Task goal: In the records that follow, the lines from the one containing "let last := rho" to the one containing "((nibs.drop (1024 * k)).take 1024)) r", inclusive, are to be given again exactly.

Dataset entries:
%%

/-- The reads of a memory word's next segment (R265, R266, R162). -/
def spWant (r : Run) : List Req :=
  let h := r.w.word.rec_ 0
  let e := spSeg h r.w.st.k
  spanReqs h e.1 e.2

/-- Numbers of `k` nibbles each. -/
def nibWords (k : Nat) : Nat → List Nat → List Nat
  | 0, _ => []
  | n + 1, l => ((l.take k).foldr (fun d v => d + 16 * v) 0) :: nibWords k n (l.drop k)

/-- A word's planned writes, in the order of their ticks, among writes that have moved: one that finds its port taken moves, with every
later write (R259). `tick` is the tick of the writes before, which have moved by `base`, and `top` how far the last of that tick moved. -/
def shiftWrites (taken : List (Nat × Nat)) : Nat → Nat → Nat → List (Nat × Nat) → List (Nat × Nat) × Nat
  | _, _, top, [] => ([], top)
  | tick, base, top, e :: r =>
    let base := if tick < e.1 then top else base
    let k := base + portWait taken e.2 (taken.length + 1) (e.1 + base)
    let x := shiftWrites taken e.1 base (max top k) r
    ((e.1 + k, e.2) :: x.1, x.2)

/-- The words dispatched after one whose writes have moved make way for them, and find the ports of the words dispatched before it taken
as well (R259). DEDUCED (notes/assumptions/19.md). -/
def State.makeWay (s : State) (seq : Nat) (own : List (Nat × Nat)) : State :=
  s.modCur fun c =>
    let taken := (c.running.filter fun x => decide (x.word.seq < seq)).flatMap Running.wbanks ++ own
    { c with running := (c.running.foldl (fun (acc : List Running × List (Nat × Nat)) x =>
    if x.word.queue = 5 ∧ seq < x.word.seq then
      let y := shiftWrites acc.2 0 0 0 x.wbanks
      (acc.1 ++ [{ x with wbanks := y.1, comp := x.comp.map (· + y.2), fin := x.fin + y.2, bound := x.bound + y.2 }], acc.2 ++ y.1)
    else (acc.1 ++ [x], acc.2)) ([], taken)).1 }

/-- The reads of a memory word are over: the entries of SPSHAPE and SPLIST, or the registers of SPLD (R265, R266). Reads that
were held move the writes of the registers, and those of words dispatched later make way (R259).
DEDUCED (notes/assumptions/19.md). -/
def spLoaded (r : Run) (nibs : List Nat) : Run :=
  let table := fun (which first size : Nat) =>
    { r with w := { r.w with tables := (nibWords (2 * size) (nibs.length / (2 * size)) nibs).zipIdx.map fun e => (which, first + e.2, e.1) } }
  let load := fun (cvt : Bool) =>
    let vals := (nibWords 8 (hElems (r.w.word.rec_ 0)) nibs).map fun v => if cvt then toSp (fF32.decode v) else (v, 0)
    let r := vals.foldl (fun r v => r.flag v.2) r
    let put := fun x : Running => { x with tables := (List.zip r.w.wregs (vals.map Prod.fst)).map fun e => (2, e.1, e.2) }
    if r.w.moved = 0 then { r with w := put r.w }
    else
      let free := r.s.modCur fun c => { c with running := c.running.filter fun x => decide (x.word.seq < r.w.word.seq) }
      let y := free.spWrites { r.w with disp := r.w.disp + r.w.moved } r.w.st.t (r.w.wregs.map fun k => (k, 0))
      { s := r.s.makeWay r.w.word.seq y.wbanks, w := put { y with disp := r.w.disp, fin := r.w.fin, bound := r.w.bound } }
  match r.w.word.instr with
  | .spshape _ shape _ => table 0 shape.toNat 8
  | .splist _ list _ => table 1 list.toNat 64
  | .spld _ _ _ => load false
  | .spldCvt _ _ _ => load true
  | _ => r

/-- A memory word takes its next segment, one a tick (R265, R266). -/
def spTake (r : Run) (got : List (List Byte)) : Run :=
  let h := r.w.word.rec_ 0
  let k := r.w.st.k
  let e := spSeg h k
  let nibs := r.w.st.res ++ spanGot h e.1 e.2 got
  if e.1 + e.2 < copyCount h then
    (r.count fun c => { c with k := k + 1, res := nibs }).at_ (some (r.w.time + 1))
  else spLoaded ((r.count fun c => { c with res := [] }).at_ none) nibs

/-- Dispatch SPSHAPE or SPLIST (R265): the entries are written at completion. -/
def dispTable (w : QWord) (which first size : Nat) (s : State) : State :=
  let h := w.rec_ 0
  let p := s.pathOf h
  let b := spBytes h
  s.start
    { s.running w (p.setup + ceilDiv b p.rate + p.rd + 1) 1 with
      next := some p.setup, tables := (upFrom 0 (b / size)).map fun i => (which, first + i, 0) }

/-- Dispatch SPLD (R266). -/
def dispSpld (w : QWord) (d : Nat) (s : State) : State :=
  let h := w.rec_ 0
  let p := s.pathOf h
  let n := hElems h
  let t := p.setup + ceilDiv (4 * n) p.rate + p.rd
  s.start { s.spWrites (s.running w 0 1) t ((spRegs d n).map fun k => (k, 0)) with next := some p.setup, st := { t := t } }

/-- Dispatch SPST (R266): it reads its registers from its dispatch on, and writes segment by segment. -/
def dispSpst (w : QWord) (d : Nat) (cvt : Bool) (s : State) : State :=
  let h := w.rec_ 0
  let p := s.pathOf h
  let n := hElems h
  let rho := spRho (spRegs d n)
  let vals := (spRegs d n).map fun k =>
    let b := (sget 0 s.cur.v k).toNat
    if cvt then f32Round (spVal b, false) else (b, 0)
  let r : Run := vals.foldl (fun r v => r.flag v.2) { s := s, w := s.running w 0 rho }
  let nibs := vals.flatMap fun v => (upFrom 0 8).map fun j => v.1 / 16 ^ j % 16
  let last := rho + p.setup + p.wr + ceilDiv (4 * n) p.rate
  let r := (upFrom 0 (ceilDiv n 128)).foldl (fun r k =>
    Run.outSpan h (rho + p.setup + p.wr + ceilDiv (min (4 * n) (512 * (k + 1))) p.rate) 1025 r (128 * k)
      ((nibs.drop (1024 * k)).take 1024)) r
  s.start { r.w with comp := some last, fin := last, bound := last }

/-- Dispatch SPSYNC (R268): it completes when every earlier word of the queue has. DEDUCED (notes/assumptions/19.md). -/
def dispSpsync (w : QWord) (s : State) : State :=
  s.modCur fun c => { c with running := c.running ++ [{ word := w, disp := s.z0, accept := some 1 }] }

/-- SPSYNC may complete (R268). -/
def State.spsyncDone (s : State) (r : Running) : Bool :=
  decide (r.disp < s.z0) && !(s.cur.running.any fun x => x.word.queue == 5 && decide (x.word.seq < r.word.seq))

/-- Dispatch SPCLR (R269). -/
def dispSpclr (w : QWord) (n d : Nat) (s : State) : State :=
  s.start (s.spWrites (s.running w 0 1) 0 ((spRegs d n).map fun k => (k, 0)))

end Sys2Proof.Machine
end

%%

Answer to the problem:
  let last := rho + p.setup + p.wr + ceilDiv (4 * n) p.rate
  let r := (upFrom 0 (ceilDiv n 128)).foldl (fun r k =>
    Run.outSpan h (rho + p.setup + p.wr + ceilDiv (min (4 * n) (512 * (k + 1))) p.rate) 1025 r (128 * k)
      ((nibs.drop (1024 * k)).take 1024)) r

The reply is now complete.